The lines to reproduce run from the one containing "i2sDelay := true" through the end of the records below. Reproduce them exactly and add nothing.

• Data to examine:
______
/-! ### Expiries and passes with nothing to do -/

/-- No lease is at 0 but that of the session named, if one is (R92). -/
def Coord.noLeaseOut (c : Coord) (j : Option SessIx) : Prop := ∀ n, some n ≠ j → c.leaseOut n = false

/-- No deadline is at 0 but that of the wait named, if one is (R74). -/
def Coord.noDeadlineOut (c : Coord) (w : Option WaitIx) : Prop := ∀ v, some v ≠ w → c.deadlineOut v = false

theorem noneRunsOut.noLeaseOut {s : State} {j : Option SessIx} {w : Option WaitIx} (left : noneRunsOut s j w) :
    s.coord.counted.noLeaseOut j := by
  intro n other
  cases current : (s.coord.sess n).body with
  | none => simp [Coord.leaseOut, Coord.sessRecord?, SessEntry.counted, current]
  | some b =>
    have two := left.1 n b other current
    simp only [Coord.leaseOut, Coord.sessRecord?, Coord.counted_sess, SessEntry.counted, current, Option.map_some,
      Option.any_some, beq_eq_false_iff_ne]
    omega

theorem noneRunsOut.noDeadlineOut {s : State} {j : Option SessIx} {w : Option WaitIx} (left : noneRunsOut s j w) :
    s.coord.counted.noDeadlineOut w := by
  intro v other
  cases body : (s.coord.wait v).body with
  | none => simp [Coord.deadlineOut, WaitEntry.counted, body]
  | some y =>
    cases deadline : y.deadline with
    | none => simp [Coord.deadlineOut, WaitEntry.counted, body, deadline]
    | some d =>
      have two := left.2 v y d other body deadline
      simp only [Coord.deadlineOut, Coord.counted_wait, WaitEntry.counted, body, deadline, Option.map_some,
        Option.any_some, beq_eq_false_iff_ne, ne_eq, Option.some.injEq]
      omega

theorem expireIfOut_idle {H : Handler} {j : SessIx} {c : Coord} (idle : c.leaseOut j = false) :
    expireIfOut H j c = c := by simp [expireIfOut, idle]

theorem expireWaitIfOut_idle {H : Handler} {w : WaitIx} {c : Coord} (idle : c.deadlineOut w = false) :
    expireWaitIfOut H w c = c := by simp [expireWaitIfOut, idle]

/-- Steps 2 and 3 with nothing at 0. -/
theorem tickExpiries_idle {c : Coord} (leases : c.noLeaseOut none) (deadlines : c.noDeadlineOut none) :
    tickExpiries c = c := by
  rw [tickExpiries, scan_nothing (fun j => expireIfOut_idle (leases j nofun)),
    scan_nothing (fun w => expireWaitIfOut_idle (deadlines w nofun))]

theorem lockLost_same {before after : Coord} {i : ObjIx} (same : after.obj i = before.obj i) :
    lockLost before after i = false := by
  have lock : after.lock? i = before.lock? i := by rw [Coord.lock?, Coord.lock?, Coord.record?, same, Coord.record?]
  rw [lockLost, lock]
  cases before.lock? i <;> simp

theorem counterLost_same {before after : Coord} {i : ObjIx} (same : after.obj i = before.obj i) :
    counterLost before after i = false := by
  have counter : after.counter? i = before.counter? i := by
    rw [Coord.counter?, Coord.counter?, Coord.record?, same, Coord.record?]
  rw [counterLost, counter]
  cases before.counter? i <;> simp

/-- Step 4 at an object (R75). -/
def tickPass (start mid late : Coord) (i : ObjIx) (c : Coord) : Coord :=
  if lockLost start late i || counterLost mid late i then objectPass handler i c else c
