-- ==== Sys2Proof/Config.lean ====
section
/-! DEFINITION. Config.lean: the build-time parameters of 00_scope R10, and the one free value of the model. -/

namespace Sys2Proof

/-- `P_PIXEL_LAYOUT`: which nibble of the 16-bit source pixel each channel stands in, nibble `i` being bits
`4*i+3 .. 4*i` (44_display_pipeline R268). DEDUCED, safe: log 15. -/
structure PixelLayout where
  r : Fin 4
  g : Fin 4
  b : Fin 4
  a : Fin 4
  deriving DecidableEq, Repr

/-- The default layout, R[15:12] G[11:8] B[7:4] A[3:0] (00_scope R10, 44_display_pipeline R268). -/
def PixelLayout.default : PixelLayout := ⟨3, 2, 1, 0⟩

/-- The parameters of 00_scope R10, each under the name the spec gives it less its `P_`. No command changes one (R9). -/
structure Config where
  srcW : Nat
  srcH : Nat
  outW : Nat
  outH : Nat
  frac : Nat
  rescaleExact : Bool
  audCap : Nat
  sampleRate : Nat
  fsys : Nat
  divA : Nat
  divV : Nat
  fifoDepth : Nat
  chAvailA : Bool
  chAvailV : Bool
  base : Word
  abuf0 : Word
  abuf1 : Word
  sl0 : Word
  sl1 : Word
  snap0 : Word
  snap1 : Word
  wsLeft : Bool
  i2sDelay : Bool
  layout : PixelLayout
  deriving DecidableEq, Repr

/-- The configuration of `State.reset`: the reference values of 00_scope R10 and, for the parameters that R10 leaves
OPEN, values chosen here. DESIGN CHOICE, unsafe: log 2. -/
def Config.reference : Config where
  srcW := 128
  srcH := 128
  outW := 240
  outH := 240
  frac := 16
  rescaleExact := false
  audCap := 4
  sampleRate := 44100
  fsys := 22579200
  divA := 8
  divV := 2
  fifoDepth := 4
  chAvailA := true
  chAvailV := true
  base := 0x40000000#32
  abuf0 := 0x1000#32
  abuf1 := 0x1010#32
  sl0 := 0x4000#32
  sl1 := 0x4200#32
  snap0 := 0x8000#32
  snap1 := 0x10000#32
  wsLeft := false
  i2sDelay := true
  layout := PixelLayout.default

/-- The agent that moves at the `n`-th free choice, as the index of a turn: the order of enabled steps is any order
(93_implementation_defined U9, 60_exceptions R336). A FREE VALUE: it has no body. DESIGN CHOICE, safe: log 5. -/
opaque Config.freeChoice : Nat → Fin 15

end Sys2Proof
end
______
• Reply to the task:
  i2sDelay := true
  layout := PixelLayout.default

/-- The agent that moves at the `n`-th free choice, as the index of a turn: the order of enabled steps is any order
(93_implementation_defined U9, 60_exceptions R336). A FREE VALUE: it has no body. DESIGN CHOICE, safe: log 5. -/
opaque Config.freeChoice : Nat → Fin 15

end Sys2Proof
end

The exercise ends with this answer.